[Exercise aim]
Using the listing below, copy exactly the lines from the one containing "opaque rngNext : BitVec 32 → BitVec 32" to the one containing "opaque lad : Rat", both lines included, and no others.

[Available data]
/-! ### State.satAdd -/

@[simp] theorem State.satAdd_pending (s : State) (f : Fld) (x : Nat) : (s.satAdd f x).pending = s.pending := rfl
@[simp] theorem State.satAdd_staged (s : State) (f : Fld) (x : Nat) : (s.satAdd f x).staged = s.staged := rfl
@[simp] theorem State.satAdd_sheet (s : State) (f : Fld) (x : Nat) : (s.satAdd f x).sheet = s.sheet := rfl
@[simp] theorem State.satAdd_proc (s : State) (f : Fld) (x : Nat) : (s.satAdd f x).proc = s.proc := rfl
@[simp] theorem State.satAdd_trp (s : State) (f : Fld) (x : Nat) : (s.satAdd f x).trp = s.trp := rfl
@[simp] theorem State.satAdd_book (s : State) (f : Fld) (x : Nat) : (s.satAdd f x).book = s.book := rfl
@[simp] theorem State.satAdd_cour (s : State) (f : Fld) (x : Nat) : (s.satAdd f x).cour = s.cour := rfl
@[simp] theorem State.satAdd_xlt (s : State) (f : Fld) (x : Nat) : (s.satAdd f x).xlt = s.xlt := rfl
@[simp] theorem State.satAdd_store (s : State) (f : Fld) (x : Nat) : (s.satAdd f x).store = s.store := rfl
@[simp] theorem State.satAdd_coh (s : State) (f : Fld) (x : Nat) : (s.satAdd f x).coh = s.coh := rfl
@[simp] theorem State.satAdd_efh (s : State) (f : Fld) (x : Nat) : (s.satAdd f x).efh = s.efh := rfl
@[simp] theorem State.satAdd_sw (s : State) (f : Fld) (x : Nat) : (s.satAdd f x).sw = s.sw := rfl
@[simp] theorem State.satAdd_ord (s : State) (f : Fld) (x : Nat) : (s.satAdd f x).ord = s.ord := rfl
@[simp] theorem State.satAdd_emb (s : State) (f : Fld) (x : Nat) : (s.satAdd f x).emb = s.emb := rfl
@[simp] theorem State.satAdd_srch (s : State) (f : Fld) (x : Nat) : (s.satAdd f x).srch = s.srch := rfl
@[simp] theorem State.satAdd_ev (s : State) (f : Fld) (x : Nat) : (s.satAdd f x).ev = s.ev := rfl
@[simp] theorem State.satAdd_res (s : State) (f : Fld) (x : Nat) : (s.satAdd f x).res = s.res := rfl
@[simp] theorem State.satAdd_hst (s : State) (f : Fld) (x : Nat) : (s.satAdd f x).hst = s.hst := rfl
@[simp] theorem State.satAdd_door (s : State) (f : Fld) (x : Nat) : (s.satAdd f x).door = s.door := rfl
@[simp] theorem State.satAdd_sent (s : State) (f : Fld) (x : Nat) : (s.satAdd f x).sent = s.sent := rfl
@[simp] theorem State.satAdd_free (s : State) (f : Fld) (x : Nat) : (s.satAdd f x).free = s.free := rfl
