-- ==== Sys2Proof/Tests/Slice0.lean ====
section
/-!
SUPPORT. Tests: ill-formed commands that WellFormed refuses, a legal word and a state in which each instruction issues, states and
operands that meet the hypotheses of each statement, clause by clause, and single steps whose results are worked out from the spec.
-/

namespace Sys2Proof.Tests

open Sys2Proof Sys2Proof.Machine

set_option Elab.async false

/-! ### Well-formed commands -/

theorem test_wf_accepts :
    (Instr.nop (.core 0) 0).wf = true ∧ (Instr.credParcel 0 [(0, 1)]).wf = true ∧ (Instr.fabricCred 1 [(0, 0, 6144)]).wf = true ∧
    (Instr.mirrorWr 1 0 0 0 (.line 0 0 0)).wf = true ∧ (Instr.rowResult 0 0 0 (List.replicate 32 0)).wf = true ∧
    (Instr.restoreGo 16 [none]).wf = true ∧ (Instr.memoryWrite 0 [(0, true)] false).wf = true ∧
    (Instr.stageDoorRound (List.replicate 224 0) (List.replicate 224 0) 0 0).wf = true := by decide +kernel

theorem test_wf_cred_parcel : (Instr.credParcel 0 (List.replicate 17 (0, 1))).wf = false := by decide
theorem test_wf_fabric_cred_count : (Instr.fabricCred 1 [(0, 0, 6145)]).wf = false := by decide
theorem test_wf_fabric_cred_length : (Instr.fabricCred 1 (List.replicate 17 (0, 0, 1))).wf = false := by decide +kernel
theorem test_wf_mirror : (Instr.mirrorWr 1 0 0 0 (.whole [0] 0)).wf = false := by decide +kernel
theorem test_wf_hot_row : (Instr.hotRowLanded 0 0 (List.replicate 15 0) 0).wf = false := by decide +kernel
theorem test_wf_row_result : (Instr.rowResult 0 0 0 [0]).wf = false := by decide
theorem test_wf_shard_result : (Instr.shardResult 0 0 0 false 0 0 (List.replicate 1025 (0, 0, 0))).wf = false := by decide +kernel
theorem test_wf_restore : (Instr.restoreGo 16 [some []]).wf = false := by decide
theorem test_wf_memory_write_empty : (Instr.memoryWrite 0 [] false).wf = false := by decide
theorem test_wf_memory_write_long : (Instr.memoryWrite 0 (List.replicate 513 (0, true)) false).wf = false := by decide +kernel
theorem test_wf_round : (Instr.stageDoorRound [] (List.replicate 224 0) 0 0).wf = false := by decide +kernel

/-! ### Where instructions issue -/

/-- An agent that runs a program of four instructions, with given registers. -/
def running (u : Agent) (x : Cx) : State := State.reset.setCx u { x with st := .run, len := 4 }

/-- Whether an instruction issues in a state with a lane enabled, as a test that evaluates. -/
def issues (e : Enc) (ok : Bool) (u : Agent) (f : BitVec 52) (s : State) : Bool :=
  !s.halted && s.mayIssue u && (s.badWord u).isNone && decide ((s.cx u).st = .run) && e.legal (agentProfile u) f && ok && decide ((s.cx u).pc < (s.cx u).len) &&
    (e.regs f).all (fun r => decide (r ∉ (s.cx u).pend)) && maskOf (s.cx u) f != 0

/-- The test says that both hypotheses of the statements about instructions hold. -/
theorem issues_iff {e : Enc} {ok : Bool} {u : Agent} {f : BitVec 52} {s : State} :
    issues e ok u f s = true ↔ Issues e ok u f s ∧ Enabled u f s := by
  simp [issues, Issues, Enabled, and_assoc, Option.isNone_iff_eq_none]

/-- Instruction and word issue in a state, with a lane enabled. -/
def issuesAt (u : Agent) (x : Cx) (p : IsaRow × Nat) : Bool :=
  issues (p.1.enc (BitVec.ofNat 52 p.2)) (p.1.ok (agentProfile u) (BitVec.ofNat 52 p.2)) u (BitVec.ofNat 52 p.2) (running u x)
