@[simp] theorem State.poly_length (p : PReg) : (s.poly p).length = s.plen[p.idx].toNat := by simp [State.poly]

end Sys2Proof.Machine
end

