/-- With a pass for each bit of the word, the loop ends below the generator. -/
theorem bitlen_rem2Loop_lt {fuel x g : Nat} (hg : g ≠ 0) (h : bitlen x ≤ fuel) :
    bitlen (rem2Loop fuel x g) < bitlen g := by
  induction fuel generalizing x with
  | zero => exact h.trans_lt (bitlen_pos hg)
  | succ fuel ih =>
    rw [rem2Loop_succ fuel x hg]
    split
    next hle => exact ih (Nat.le_of_lt_succ ((bitlen_pass_lt hg hle).trans_le h))
    next hgt => exact Nat.lt_of_not_le hgt

/-- The passes add a multiple of the generator: each adds one term to the quotient. -/
theorem rem2Loop_quotient (fuel : Nat) {x g : Nat} (hg : g ≠ 0) (hx : bitlen x ≤ 32) :
    ∃ q, Ref.bitMul q g = x ^^^ rem2Loop fuel x g := by
  induction fuel generalizing x with
  | zero => exact ⟨0, (zero_bitMul g).trans (Nat.xor_self x).symm⟩
  | succ fuel ih =>
    rw [rem2Loop_succ fuel x hg]
    split
    next hle =>
      obtain ⟨q, hq⟩ := ih ((bitlen_pass_lt hg hle).le.trans hx)
      have hk : bitlen x - bitlen g < 32 := by have := bitlen_pos hg; omega
      refine ⟨q ^^^ 2 ^ (bitlen x - bitlen g), ?_⟩
      rw [xor_two_pow_bitMul q g hk, hq, Nat.xor_right_comm, Nat.xor_xor_cancel_right]
    next => exact ⟨0, (zero_bitMul g).trans (Nat.xor_self x).symm⟩

theorem rem2_lt (x : Nat) {g n : Nat} (hg : bitlen g = n + 1) : rem2 x g < 2 ^ n :=
  bitlen_le_iff.mp (Nat.le_of_lt_succ ((bitlen_rem2Loop_lt (ne_zero_of_bitlen hg) le_rfl).trans_eq hg))

/-! Codewords. -/

/-- Data followed by its remainder modulo a generator of degree `n`. -/
def codeword (n g d : Nat) : Nat := d <<< n ||| rem2 (d <<< n) g

theorem bchFormat_eq (d : Nat) : bchFormat d = codeword 10 bchG15 d ^^^ bchG15Mask := rfl

theorem bchVersion_eq (v : Nat) : bchVersion v = codeword 12 bchG18 v := rfl

section

variable {n g : Nat} (hg : bitlen g = n + 1)
include hg

theorem codeword_shiftRight (d : Nat) : codeword n g d >>> n = d := by
  rw [codeword, Nat.shiftRight_or_distrib, Nat.shiftLeft_shiftRight, Nat.shiftRight_eq_zero _ _ (rem2_lt _ hg),
    Nat.or_zero]

theorem codeword_lt {d k : Nat} (hd : d < 2 ^ k) : codeword n g d < 2 ^ (k + n) :=
  Nat.or_lt_two_pow (Nat.shiftLeft_lt hd) ((rem2_lt _ hg).trans_le (Nat.pow_le_pow_right two_pos (Nat.le_add_left n k)))

/-- The remainder lies below the shifted data, so writing it there adds it. -/
theorem codeword_eq_xor (d : Nat) : codeword n g d = d <<< n ^^^ rem2 (d <<< n) g := by
  refine Nat.eq_of_testBit_eq fun i => ?_
  rw [codeword, Nat.testBit_or, Nat.testBit_xor, Nat.testBit_shiftLeft]
  rcases Nat.lt_or_ge i n with hlt | hge
  · simp [hlt.not_ge]
  · have hhigh := Nat.testBit_lt_two_pow ((rem2_lt (d <<< n) hg).trans_le (Nat.pow_le_pow_right two_pos hge))
    rw [hhigh, Bool.or_false, Bool.xor_false]

/-- Every codeword is a multiple of its generator (43_bch.md R176). -/
theorem codeword_multiple {d k : Nat} (hd : d < 2 ^ k) (hk : k + n ≤ 32) : ∃ q, Ref.bitMul q g = codeword n g d := by
  rw [codeword_eq_xor hg]
  exact rem2Loop_quotient _ (ne_zero_of_bitlen hg) ((bitlen_le_iff.mpr (Nat.shiftLeft_lt hd)).trans hk)

end

/-! The statements. -/

theorem bitlen_bchG15 : bitlen bchG15 = 10 + 1 := by decide

theorem bitlen_bchG18 : bitlen bchG18 = 12 + 1 := by decide

/-- The mask is taken off by adding it once more (43_bch.md R171). -/
theorem bchFormat_unmasked (d : Nat) : bchFormat d ^^^ bchG15Mask = codeword 10 bchG15 d := by
  rw [bchFormat_eq, Nat.xor_xor_cancel_right]

theorem bchFormat_lt {d : Nat} (hd : d < 2 ^ 5) : bchFormat d < 2 ^ 15 :=
  Nat.xor_lt_two_pow (codeword_lt bitlen_bchG15 hd) (by decide)

/-- Settles O26: the unmasked word is the codeword of the data. -/
theorem bchfWritesTheFormatCodeword : Obligations.BchfWritesTheFormatCodeword := by
  unfold Obligations.BchfWritesTheFormatCodeword
  intro d s
  obtain ⟨q, hq⟩ := codeword_multiple bitlen_bchG15 d.isLt (by decide)
  have hunmasked : bchFormat d.toNat ^^^ 0x5412 = codeword 10 bchG15 d.toNat := bchFormat_unmasked d.toNat
  refine ⟨bchFormat d.toNat, q, exec_bchf s d, bchFormat_lt d.isLt, ?_⟩
  rw [hunmasked]
  exact ⟨codeword_shiftRight bitlen_bchG15 d.toNat, hq⟩

/-- Settles O27: the word is the codeword of the version. -/
theorem bchvWritesTheVersionCodeword : Obligations.BchvWritesTheVersionCodeword := by
  unfold Obligations.BchvWritesTheVersionCodeword
  intro v s
  obtain ⟨q, hq⟩ := codeword_multiple bitlen_bchG18 v.isLt (by decide)
  refine ⟨bchVersion v.toNat, q, exec_bchv s v, ?_⟩
  rw [bchVersion_eq]
  exact ⟨codeword_lt bitlen_bchG18 v.isLt, codeword_shiftRight bitlen_bchG18 v.toNat, hq⟩
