-- ==== Sys2Proof/Config.lean ====
section
/-! DEFINITION. What the spec leaves open. Real-valued functions whose precision no rule fixes, the constants of filters
known only by their response, cryptographic primitives, free values, and inputs that no row carries. Each is a constant
without a body: no proof sees its value. See the assumption log, entries 5, 6 and 9. -/

namespace Sys2Proof.Config

/-! ## Free values (log entry 6) -/

/-- The n-th free value drawn. -/
opaque freeWord : Nat → BitVec 64

/-! ## Real functions (log entry 5) -/

/-- 2 to the x. -/
opaque exp2 : Rat → Rat
/-- 10 to the x. -/
opaque exp10 : Rat → Rat
/-- e to the x. -/
opaque expE : Rat → Rat
/-- Logarithm to base 10. -/
opaque log10 : Rat → Rat
/-- Square root. -/
opaque sqrt : Rat → Rat
/-- Sine of an angle in radians. -/
opaque sinR : Rat → Rat
/-- Cosine of an angle in radians. -/
opaque cosR : Rat → Rat
/-- The number pi. -/
opaque pi : Rat
/-- Rounding of a value between two integers where no rule says how (R169, R177). -/
opaque roundMid : Rat → Int

/-! ## Voice engine -/

/-- First state of a voice's noise generator and random source, from the note ID (R117). -/
opaque rngSeed : BitVec 32 → BitVec 32
/-- Next state of the generator (R126). -/
opaque rngNext : BitVec 32 → BitVec 32
/-- polyBLEP and polyBLAMP correction of a VA shape at a phase, with the increment and the pulse width (Table 05-1). -/
opaque blep : Nat → Nat → Nat → Rat → Rat
/-- BLEP residual of a hard-sync step: place r, height, and which of the two ticks (R128). -/
opaque syncBlep : Rat → Rat → Nat → Rat
/-- Windowed-sinc tap k of 8 at a fraction (Table 05-1). -/
opaque sincTap : Nat → Rat → Rat
/-- Output of a NOISE oscillator whose stored `osc.shape` no row of Table 05-1 lists, from the state of its generator. -/
opaque noShape : BitVec 32 → Rat
/-- The pink filter: state and white sample to state and output (R126). -/
opaque pink : List Rat → Rat → List Rat × Rat
/-- One tick of an SVF: mode, frequency over engine rate, resonance, state, input (Table 05-2). -/
opaque svf : Nat → Rat → Rat → List Rat → Rat → List Rat × Rat
/-- One tick of a ladder: frequency over engine rate, resonance, drive in dB, state, input (Table 05-2). -/
opaque lad : Rat → Rat → Rat → List Rat → Rat → List Rat × Rat

/-- At this engine tick the loader has already written this line of a WAVE_WRITE that is still copying (R301). -/
opaque lineCopied : Nat → Nat → Bool

/-! ## Buses and inputs -/

/-- Coefficient i of a halfband stage of a preset (R173). -/
opaque halfTap : Nat → Nat → Rat
/-- Words that arrive in frame n on a master IN port (R188). -/
opaque tdmIn : Nat → Nat → List Int
/-- A ring sum of two 32-bit values that falls outside 32 bits (R280 states no result). -/
opaque ringOver : Int → Int → Int
/-- Coefficient i of a CV-input FIR bank, of the 31 that its symmetry and its gain of 1 leave open (R221). -/
opaque ciTap : Nat → Nat → Rat

/-! ## Cryptography (log entry 9) -/

/-- AES key unwrap under the vault's key-encryption key: the key, or none when the check fails (R307). -/
opaque unwrap : List (BitVec 8) → List (BitVec 8) → Option (List (BitVec 8))
/-- AES-GCM decryption of IV, ciphertext and tag under a key with additional data: the plaintext, or none (R103). -/
opaque gcmOpen : List (BitVec 8) → List (BitVec 8) → List (BitVec 8) → Option (List (BitVec 8))
/-- SHA-256 (Table 12-7). -/
opaque sha256 : List (BitVec 8) → List (BitVec 8)
/-- HMAC-SHA-256 of a key and a message, of which HKDF is made (R306). -/
opaque hmacSha256 : List (BitVec 8) → List (BitVec 8) → List (BitVec 8)
/-- ECDSA P-256: public key, hash, signature (Table 12-7, R312). -/
opaque ecdsaP256 : List (BitVec 8) → List (BitVec 8) → List (BitVec 8) → Bool
/-- Grennex's public key (Table 12-8). -/
opaque grennexKey : List (BitVec 8)
/-- ECDH P-256: private key and public key to the shared secret (R306). -/
opaque ecdhP256 : List (BitVec 8) → List (BitVec 8) → List (BitVec 8)
/-- The bytes of the identity key (false) or the storage key (true) of a fused device secret (Table 12-6). -/
opaque deviceKey : Bool → BitVec 256 → List (BitVec 8)

/-! ## MRAM (log entry 23) -/

/-- What a settings record of MRAM reads as when neither of its copies is valid, by record: no rule states it (log entry 23). -/
opaque lostRecord : Nat → Nat

/-! ## Revisions (log entry 8) -/

/-- The patch version that IDENTIFY bytes 12 and 13 report (R1 gives 4.2 only). -/
opaque patchVersion : BitVec 16

end Sys2Proof.Config
end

[Answer to the problem]
opaque rngNext : BitVec 32 → BitVec 32
/-- polyBLEP and polyBLAMP correction of a VA shape at a phase, with the increment and the pulse width (Table 05-1). -/
opaque blep : Nat → Nat → Nat → Rat → Rat
/-- BLEP residual of a hard-sync step: place r, height, and which of the two ticks (R128). -/
opaque syncBlep : Rat → Rat → Nat → Rat
/-- Windowed-sinc tap k of 8 at a fraction (Table 05-1). -/
opaque sincTap : Nat → Rat → Rat
/-- Output of a NOISE oscillator whose stored `osc.shape` no row of Table 05-1 lists, from the state of its generator. -/
opaque noShape : BitVec 32 → Rat
/-- The pink filter: state and white sample to state and output (R126). -/
opaque pink : List Rat → Rat → List Rat × Rat
/-- One tick of an SVF: mode, frequency over engine rate, resonance, state, input (Table 05-2). -/
opaque svf : Nat → Rat → Rat → List Rat → Rat → List Rat × Rat
/-- One tick of a ladder: frequency over engine rate, resonance, drive in dB, state, input (Table 05-2). -/
opaque lad : Rat → Rat → Rat → List Rat → Rat → List Rat × Rat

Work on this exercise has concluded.